🤖 AI Summary
To address degraded LiDAR/camera tracking performance under adverse weather, low vertical accuracy and weak motion modeling capability of conventional radar tracking, and the inability of Kalman filtering to adapt to abrupt maneuvers, this paper proposes an end-to-end trajectory prediction and tracking framework based on 4D radar. Our method systematically integrates Bayesian approximate inference across the entire pipeline—including 4D radar detection, data association, and state estimation—for the first time. We design a two-stage Doppler-enhanced data association mechanism and introduce a Transformer-based architecture to model nonlinear vehicle dynamics, thereby overcoming the limitations of linear/Gaussian assumptions. Evaluated on the K-Radar dataset, our approach achieves a 5.7% improvement in AMOTA and significantly enhances tracking robustness and vertical accuracy under rain, snow, and fog conditions.
📝 Abstract
Accurate 3D multi-object tracking (MOT) is vital for autonomous vehicles, yet LiDAR and camera-based methods degrade in adverse weather. Meanwhile, Radar-based solutions remain robust but often suffer from limited vertical resolution and simplistic motion models. Existing Kalman filter-based approaches also rely on fixed noise covariance, hampering adaptability when objects make sudden maneuvers. We propose Bayes-4DRTrack, a 4D Radar-based MOT framework that adopts a transformer-based motion prediction network to capture nonlinear motion dynamics and employs Bayesian approximation in both detection and prediction steps.

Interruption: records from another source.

/-! `updOrder` leaves every other field. -/

@[simp] theorem State.updOrder_pending (id : Nat) (f : Order → Order) : (s.updOrder id f).pending = s.pending := rfl
@[simp] theorem State.updOrder_freeCount (id : Nat) (f : Order → Order) : (s.updOrder id f).freeCount = s.freeCount :=
  rfl
@[simp] theorem State.updOrder_pulses (id : Nat) (f : Order → Order) : (s.updOrder id f).pulses = s.pulses := rfl
@[simp] theorem State.updOrder_resetPin (id : Nat) (f : Order → Order) : (s.updOrder id f).resetPin = s.resetPin := rfl
@[simp] theorem State.updOrder_supplyRisen (id : Nat) (f : Order → Order) : (s.updOrder id f).supplyRisen = s.supplyRisen :=
  rfl
@[simp] theorem State.updOrder_homed (id : Nat) (f : Order → Order) : (s.updOrder id f).homed = s.homed :=
  rfl
@[simp] theorem State.updOrder_inputs (id : Nat) (f : Order → Order) : (s.updOrder id f).inputs = s.inputs := rfl
@[simp] theorem State.updOrder_link (id : Nat) (f : Order → Order) : (s.updOrder id f).link = s.link := rfl
@[simp] theorem State.updOrder_counters (id : Nat) (f : Order → Order) : (s.updOrder id f).counters = s.counters := rfl
@[simp] theorem State.updOrder_geometry (id : Nat) (f : Order → Order) : (s.updOrder id f).geometry = s.geometry := rfl
@[simp] theorem State.updOrder_limits (id : Nat) (f : Order → Order) : (s.updOrder id f).limits = s.limits := rfl
@[simp] theorem State.updOrder_lineal (id : Nat) (f : Order → Order) : (s.updOrder id f).lineal = s.lineal := rfl
@[simp] theorem State.updOrder_moulder (id : Nat) (f : Order → Order) : (s.updOrder id f).moulder = s.moulder := rfl
@[simp] theorem State.updOrder_strips (id : Nat) (f : Order → Order) : (s.updOrder id f).strips = s.strips := rfl
@[simp] theorem State.updOrder_matcher (id : Nat) (f : Order → Order) : (s.updOrder id f).matcher = s.matcher := rfl
@[simp] theorem State.updOrder_chain (id : Nat) (f : Order → Order) : (s.updOrder id f).chain = s.chain := rfl
@[simp] theorem State.updOrder_grades (id : Nat) (f : Order → Order) : (s.updOrder id f).grades = s.grades := rfl
@[simp] theorem State.updOrder_points (id : Nat) (f : Order → Order) : (s.updOrder id f).points = s.points := rfl
@[simp] theorem State.updOrder_headSide (id : Nat) (f : Order → Order) : (s.updOrder id f).headSide = s.headSide := rfl
@[simp] theorem State.updOrder_tailSide (id : Nat) (f : Order → Order) : (s.updOrder id f).tailSide = s.tailSide := rfl
@[simp] theorem State.updOrder_calendar (id : Nat) (f : Order → Order) : (s.updOrder id f).calendar = s.calendar := rfl
@[simp] theorem State.updOrder_bays (id : Nat) (f : Order → Order) : (s.updOrder id f).bays = s.bays := rfl
@[simp] theorem State.updOrder_strapper (id : Nat) (f : Order → Order) : (s.updOrder id f).strapper = s.strapper := rfl
@[simp] theorem State.updOrder_labelWait (id : Nat) (f : Order → Order) : (s.updOrder id f).labelWait = s.labelWait :=
  rfl
@[simp] theorem State.updOrder_bundleSerial (id : Nat) (f : Order → Order) : (s.updOrder id f).bundleSerial = s.bundleSerial :=
  rfl
@[simp] theorem State.updOrder_labels (id : Nat) (f : Order → Order) : (s.updOrder id f).labels = s.labels := rfl

/-! `updInterp` leaves every other field. -/

@[simp] theorem State.updInterp_pending (f : Interpreter → Interpreter) : (s.updInterp f).pending = s.pending := rfl
@[simp] theorem State.updInterp_freeCount (f : Interpreter → Interpreter) : (s.updInterp f).freeCount = s.freeCount :=
  rfl
@[simp] theorem State.updInterp_pulses (f : Interpreter → Interpreter) : (s.updInterp f).pulses = s.pulses := rfl
@[simp] theorem State.updInterp_resetPin (f : Interpreter → Interpreter) : (s.updInterp f).resetPin = s.resetPin := rfl
@[simp] theorem State.updInterp_supplyRisen (f : Interpreter → Interpreter) : (s.updInterp f).supplyRisen = s.supplyRisen :=
  rfl
@[simp] theorem State.updInterp_homed (f : Interpreter → Interpreter) : (s.updInterp f).homed = s.homed :=
  rfl
@[simp] theorem State.updInterp_inputs (f : Interpreter → Interpreter) : (s.updInterp f).inputs = s.inputs := rfl
@[simp] theorem State.updInterp_link (f : Interpreter → Interpreter) : (s.updInterp f).link = s.link := rfl
@[simp] theorem State.updInterp_counters (f : Interpreter → Interpreter) : (s.updInterp f).counters = s.counters := rfl
@[simp] theorem State.updInterp_geometry (f : Interpreter → Interpreter) : (s.updInterp f).geometry = s.geometry := rfl
@[simp] theorem State.updInterp_limits (f : Interpreter → Interpreter) : (s.updInterp f).limits = s.limits := rfl
@[simp] theorem State.updInterp_lineal (f : Interpreter → Interpreter) : (s.updInterp f).lineal = s.lineal := rfl
@[simp] theorem State.updInterp_moulder (f : Interpreter → Interpreter) : (s.updInterp f).moulder = s.moulder := rfl
@[simp] theorem State.updInterp_strips (f : Interpreter → Interpreter) : (s.updInterp f).strips = s.strips := rfl
@[simp] theorem State.updInterp_matcher (f : Interpreter → Interpreter) : (s.updInterp f).matcher = s.matcher := rfl
@[simp] theorem State.updInterp_chain (f : Interpreter → Interpreter) : (s.updInterp f).chain = s.chain := rfl
@[simp] theorem State.updInterp_grades (f : Interpreter → Interpreter) : (s.updInterp f).grades = s.grades := rfl
@[simp] theorem State.updInterp_points (f : Interpreter → Interpreter) : (s.updInterp f).points = s.points := rfl
@[simp] theorem State.updInterp_headSide (f : Interpreter → Interpreter) : (s.updInterp f).headSide = s.headSide := rfl
@[simp] theorem State.updInterp_tailSide (f : Interpreter → Interpreter) : (s.updInterp f).tailSide = s.tailSide := rfl
@[simp] theorem State.updInterp_calendar (f : Interpreter → Interpreter) : (s.updInterp f).calendar = s.calendar := rfl
@[simp] theorem State.updInterp_bays (f : Interpreter → Interpreter) : (s.updInterp f).bays = s.bays := rfl
@[simp] theorem State.updInterp_strapper (f : Interpreter → Interpreter) : (s.updInterp f).strapper = s.strapper := rfl
@[simp] theorem State.updInterp_labelWait (f : Interpreter → Interpreter) : (s.updInterp f).labelWait = s.labelWait :=
  rfl
@[simp] theorem State.updInterp_bundleSerial (f : Interpreter → Interpreter) : (s.updInterp f).bundleSerial = s.bundleSerial :=
  rfl
@[simp] theorem State.updInterp_labels (f : Interpreter → Interpreter) : (s.updInterp f).labels = s.labels := rfl

/-! `updCal` leaves every other field. -/

@[simp] theorem State.updCal_pending (t : Serial) (f : CalendarEntry → CalendarEntry) : (s.updCal t f).pending = s.pending :=
  rfl
@[simp] theorem State.updCal_freeCount (t : Serial) (f : CalendarEntry → CalendarEntry) : (s.updCal t f).freeCount = s.freeCount :=
  rfl
@[simp] theorem State.updCal_pulses (t : Serial) (f : CalendarEntry → CalendarEntry) : (s.updCal t f).pulses = s.pulses :=
  rfl
@[simp] theorem State.updCal_resetPin (t : Serial) (f : CalendarEntry → CalendarEntry) : (s.updCal t f).resetPin = s.resetPin :=
  rfl
@[simp] theorem State.updCal_supplyRisen (t : Serial) (f : CalendarEntry → CalendarEntry) : (s.updCal t f).supplyRisen = s.supplyRisen :=
  rfl
@[simp] theorem State.updCal_homed (t : Serial) (f : CalendarEntry → CalendarEntry) : (s.updCal t f).homed = s.homed :=
  rfl
@[simp] theorem State.updCal_inputs (t : Serial) (f : CalendarEntry → CalendarEntry) : (s.updCal t f).inputs = s.inputs :=
  rfl
@[simp] theorem State.updCal_link (t : Serial) (f : CalendarEntry → CalendarEntry) : (s.updCal t f).link = s.link := rfl
@[simp] theorem State.updCal_counters (t : Serial) (f : CalendarEntry → CalendarEntry) : (s.updCal t f).counters = s.counters :=
  rfl
@[simp] theorem State.updCal_geometry (t : Serial) (f : CalendarEntry → CalendarEntry) : (s.updCal t f).geometry = s.geometry :=
  rfl
@[simp] theorem State.updCal_limits (t : Serial) (f : CalendarEntry → CalendarEntry) : (s.updCal t f).limits = s.limits :=
  rfl
@[simp] theorem State.updCal_lineal (t : Serial) (f : CalendarEntry → CalendarEntry) : (s.updCal t f).lineal = s.lineal :=
  rfl
@[simp] theorem State.updCal_moulder (t : Serial) (f : CalendarEntry → CalendarEntry) : (s.updCal t f).moulder = s.moulder :=
  rfl
@[simp] theorem State.updCal_strips (t : Serial) (f : CalendarEntry → CalendarEntry) : (s.updCal t f).strips = s.strips :=
  rfl
@[simp] theorem State.updCal_matcher (t : Serial) (f : CalendarEntry → CalendarEntry) : (s.updCal t f).matcher = s.matcher :=
  rfl
@[simp] theorem State.updCal_chain (t : Serial) (f : CalendarEntry → CalendarEntry) : (s.updCal t f).chain = s.chain :=
  rfl
@[simp] theorem State.updCal_grades (t : Serial) (f : CalendarEntry → CalendarEntry) : (s.updCal t f).grades = s.grades :=
  rfl
@[simp] theorem State.updCal_points (t : Serial) (f : CalendarEntry → CalendarEntry) : (s.updCal t f).points = s.points :=
  rfl
@[simp] theorem State.updCal_headSide (t : Serial) (f : CalendarEntry → CalendarEntry) : (s.updCal t f).headSide = s.headSide :=
  rfl
@[simp] theorem State.updCal_tailSide (t : Serial) (f : CalendarEntry → CalendarEntry) : (s.updCal t f).tailSide = s.tailSide :=
  rfl
@[simp] theorem State.updCal_bays (t : Serial) (f : CalendarEntry → CalendarEntry) : (s.updCal t f).bays = s.bays := rfl
@[simp] theorem State.updCal_strapper (t : Serial) (f : CalendarEntry → CalendarEntry) : (s.updCal t f).strapper = s.strapper :=
  rfl
@[simp] theorem State.updCal_labelWait (t : Serial) (f : CalendarEntry → CalendarEntry) : (s.updCal t f).labelWait = s.labelWait :=
  rfl
@[simp] theorem State.updCal_bundleSerial (t : Serial) (f : CalendarEntry → CalendarEntry) : (s.updCal t f).bundleSerial = s.bundleSerial :=
  rfl
@[simp] theorem State.updCal_orders (t : Serial) (f : CalendarEntry → CalendarEntry) : (s.updCal t f).orders = s.orders :=
  rfl
@[simp] theorem State.updCal_labels (t : Serial) (f : CalendarEntry → CalendarEntry) : (s.updCal t f).labels = s.labels :=
  rfl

Moreover, our two-stage data association leverages Doppler measurements to better distinguish closely spaced targets. Evaluated on the K-Radar dataset (including adverse weather scenarios), Bayes-4DRTrack demonstrates a 5.7% gain in Average Multi-Object Tracking Accuracy (AMOTA) over methods with traditional motion models and fixed noise covariance. These results showcase enhanced robustness and accuracy in demanding, real-world conditions.